***** Data supplied *****

-- ==== Sys2Proof/Machine/Scheduler.lean ====
section
/-! DEFINITION. Instruction fetch with ownership substitution and one tick of the machine (47_scheduler_fetch.md R240 to
R249). The cycle, the verdict and `Run` are in Machine/Transactions.lean. -/

/-- The default parameters: the table of R101 and the policy `fault` (R6, decision D2; log entries 2 and 3). -/
def Sys2Proof.Config.default : Sys2Proof.Config := { table := Sys2Proof.Config.mnemonicTable, unknownPolicy := .fault }

namespace Sys2Proof.Machine

/-- Is a cell owned by another group than the one of player `k`? Player numbers are compared by value; an unowned cell
is not foreign (R244, R259, decisions D13, D23; log entry 25). -/
def Cell.foreignTo (c : Cell) (k : Nat) : Bool :=
  match c.owner with
  | some o => decide (o.player ≠ k)
  | none => false

/-- `Fetch(m, g, p)`: the stored word, or the forced-halt word for a `pc` out of range or a foreign cell (R244). -/
def fetch (s : State) (g : Group) (p : Process) : Word :=
  if s.inRange (sval p.pc) then
    if (s.cellAt (sval p.pc)).foreignTo g.player then Config.hltWord else s.memRead (sval p.pc)
  else Config.hltWord

/-- The end of a tick: what an instruction's outcome becomes (R248, R249). -/
def finishTick (r : Running) : Outcome → Outcome
  | .next t => .next (t.afterRun r)
  | .fault f => .fault f
  | .refused f => .refused f

/-- A fetched word that resolves to no instruction (R247, decision D2; log entry 3). -/
def unknownWord (policy : UnknownPolicy) (w : Word) (s : State) (r : Running) : Outcome :=
  match policy with
  | .fault => .fault (.unknownInstruction w (sval r.p.pc))
  | .kill => .next (s.killRunning r)

/-- The instruction of a tick: fetch, resolve, execute (R244 to R247). -/
def runTurn (cfg : Config) (s : State) (r : Running) : Outcome :=
  match resolveIn cfg.table (fetch s r.g r.p) with
  | some i => exec i s
  | none => unknownWord cfg.unknownPolicy (fetch s r.g r.p) s r

/-- `Tick` (R240): nothing without groups (decision D18; log entry 22); otherwise the group on turn runs one instruction
of one process, or none if it has no live process (R243: its own cursor then stays, the spec's reading; log entry 39), and
the cursor moves. -/
def tick (cfg : Config) (s : State) : Outcome :=
  if s.groups = [] then .next s
  else
    match s.running with
    | none => .next s.rotate
    | some r => finishTick r (runTurn cfg s r)

end Sys2Proof.Machine
end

*****

* **Task requirements**: Take the lines from the one containing "entry 3). -/" through the final line of the entries above, and set them down exactly, with nothing added.

* **Reply**:
/-- A fetched word that resolves to no instruction (R247, decision D2; log entry 3). -/
def unknownWord (policy : UnknownPolicy) (w : Word) (s : State) (r : Running) : Outcome :=
  match policy with
  | .fault => .fault (.unknownInstruction w (sval r.p.pc))
  | .kill => .next (s.killRunning r)

/-- The instruction of a tick: fetch, resolve, execute (R244 to R247). -/
def runTurn (cfg : Config) (s : State) (r : Running) : Outcome :=
  match resolveIn cfg.table (fetch s r.g r.p) with
  | some i => exec i s
  | none => unknownWord cfg.unknownPolicy (fetch s r.g r.p) s r

/-- `Tick` (R240): nothing without groups (decision D18; log entry 22); otherwise the group on turn runs one instruction
of one process, or none if it has no live process (R243: its own cursor then stays, the spec's reading; log entry 39), and
the cursor moves. -/
def tick (cfg : Config) (s : State) : Outcome :=
  if s.groups = [] then .next s
  else
    match s.running with
    | none => .next s.rotate
    | some r => finishTick r (runTurn cfg s r)

end Sys2Proof.Machine
end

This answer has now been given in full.